- **What to do**
Only lines with the string "Tests" are wanted. Pull them out of the data.

***

-- ==== Sys2Proof/Tests/Slice0.lean ====
section
/-! SUPPORT. Tests: ill-formed terms that `wf` refuses, the manual's worked encodings decoded, single steps with results
from the manual, and for every statement a witness of the hypotheses of each of its clauses. -/

namespace Sys2Proof.Tests

open Sys2Proof Machine Claims

section
set_option Elab.async false

/-! ### Small states -/

/-- A user thread in slot 0 of core 0. -/
def user (t : Thread) (c : Core := {}) : State :=
  { State.reset with cores := [(0, { c with threads := [(0, { t with st := .active })] })] }

/-- A kernel thread in slot 0 of system core 0, which is core 1023 after reset. -/
def sys (t : Thread) (c : Core := {}) : State :=
  { State.reset with curH := 1023, cores := [(1023, { c with threads := [(0, { t with st := .active })] })] }

/-- A thread with the scalar registers `g`, by physical number. -/
def regs (l : List (Nat × Word)) : Thread :=
  l.foldl (fun t p => t.wrPhys p.1 p.2) { pc := 0x1000 }

/-- A state whose step has the given parameters. -/
def given (s : State) (l : List Nat) : State := { s with params := l }

/-- The decoder reads the instruction from the word. -/
def reads (w : Nat) (i : Instr) : Bool := match decodeFetched w with | .ok j => decide (j = i) | .error _ => false

/-! ### Words written out in the manual (R249, R252 and the worked encodings of the instruction chapters) -/

theorem test_decode_scalar : reads 0x00149401 (.add 8 9 10) ∧ reads 0x015AC581 (.div 11 12 13) := by
  decide
theorem test_decode_branch : reads 0xFFC4A493 (.bcc 9 10 2 4092) ∧ reads 0xFFF4B09F (.loop 11 32762) := by
  decide
theorem test_decode_call : reads 0x00010199 (.call 3 32) ∧ reads 0x0000001F .ret := by decide
theorem test_decode_pad : reads 0x000A501B (.pad 165) ∧ reads 0x001AC71D (.jtab 14 12 13) := by decide
theorem test_decode_rep : reads 0x0186011F (.rep 3 3) := by decide
theorem test_decode_store : reads 0x00249623 (.st 12 9 2 2) ∧ reads 0x06089627 (.strel 12 9 4 2) := by
  decide
theorem test_decode_load : reads 0x02009625 (.ldx 12 9 2 0) ∧ reads 0x12069627 (.ldacq 12 9 3 2 1) ∧
    reads 0x0706A729 (.ldfE 14 10 3 1 0) := by decide
theorem test_decode_atomic : reads 0x20B6962B (.amoadd 12 9 3 3 1 2) ∧
    reads 0x00C6962B (.amoaddNr 12 9 3 0 1) := by decide
theorem test_decode_order : reads 0xF008002D (.fence 4) ∧ reads 0x104A002D (.barGen 5) := by decide
theorem test_decode_message : reads 0x00000631 (.send 12 0) ∧ reads 0x004006B1 (.recv 13 0 0) ∧
    reads 0x00DAC731 (.pmrg 14 12 13) := by decide
theorem test_decode_copy : reads 0x0000B033 (.cpy 11) ∧ reads 0x100107B5 (.ctwaitAll 15 16) := by decide
theorem test_decode_vector : reads 0x188831C1 (.vadd 3 3 4 2 0 2) ∧ reads 0x78041143 (.vcmpLt 2 1 2 0 0 2) ∧
    reads 0x781280C5 (.vbound 1 8 9 2) ∧ reads 0x084046D5 (.vred 13 4 1 2 0) := by decide
theorem test_decode_vector_memory : reads 0x2A40A257 (.vld 4 10 1 1 2 2) ∧
    reads 0x0840A259 (.vst 4 10 1 2) := by decide
theorem test_decode_vector_float : reads 0x088620C9 (.vfadd 1 2 3 2 0 2) ∧
    reads 0x180C524B (.vfma 4 5 6 0 0 2 1 0) ∧ reads 0x300083CD (.vcvt 7 8 0 0 0 0 0 3) := by decide
theorem test_decode_vector_span : reads 0x1096A4CF (.vdot 9 10 11 2 0 1) ∧
    reads 0x1840D651 (.vsfn 12 13 0 1 0 2 1) := by decide
theorem test_decode_tile : reads 0x200184E1 (.tmma 1 2 3 0 0 2) ∧ reads 0x03A28861 (.tmmaSat 0 4 5 1 3 0) ∧
    reads 0x08010261 (.tmmx 0 1 2 0 0 0) ∧ reads 0x00200165 (.tzero 2 1 0) ∧
    reads 0x02000665 (.tst 0 3 0 0 0) := by decide
theorem test_decode_identifier : reads 0x10048267 (.tdesc 1 9 1) ∧ reads 0x04060067 (.tuprog 12 0) := by
  decide
theorem test_decode_adjoint : reads 0x00000069 .trec ∧ reads 0x02000069 .trece ∧
    reads 0x04060069 (.tmark 12) ∧ reads 0x16000069 (.trev 1) ∧ reads 0x08068069 (.tlogq 13) := by
  decide
theorem test_decode_system : reads 0x03C004F1 (.mts 9 0 0 7) ∧ reads 0x0D000771 (.mfs 14 0 0 26) ∧
    reads 0x0000C073 (.trap 12) ∧ reads 0x00400073 .rft ∧ reads 0x0080003B .halt := by decide
/-- VADD v3, v4 under p1 by R246 and R247: g = 1, vs = 4, vd = 3, op = 1; and the padding halfword of R247. -/
theorem test_decode_halfword : reads 0x9062 (.vadd16 3 4 1) ∧ reads 0x0000 (.vmov16 0 0 0) := by decide
theorem test_decode_unassigned : [0x0E010261, 0x10148267, 0x0A000069, 0x10000069].all
    (fun w => match decodeFetched w with | .ok _ => false | .error _ => true) = true := by decide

***

- **Task response**
-- ==== Sys2Proof/Tests/Slice0.lean ====
/-! SUPPORT. Tests: ill-formed terms that `wf` refuses, the manual's worked encodings decoded, single steps with results
namespace Sys2Proof.Tests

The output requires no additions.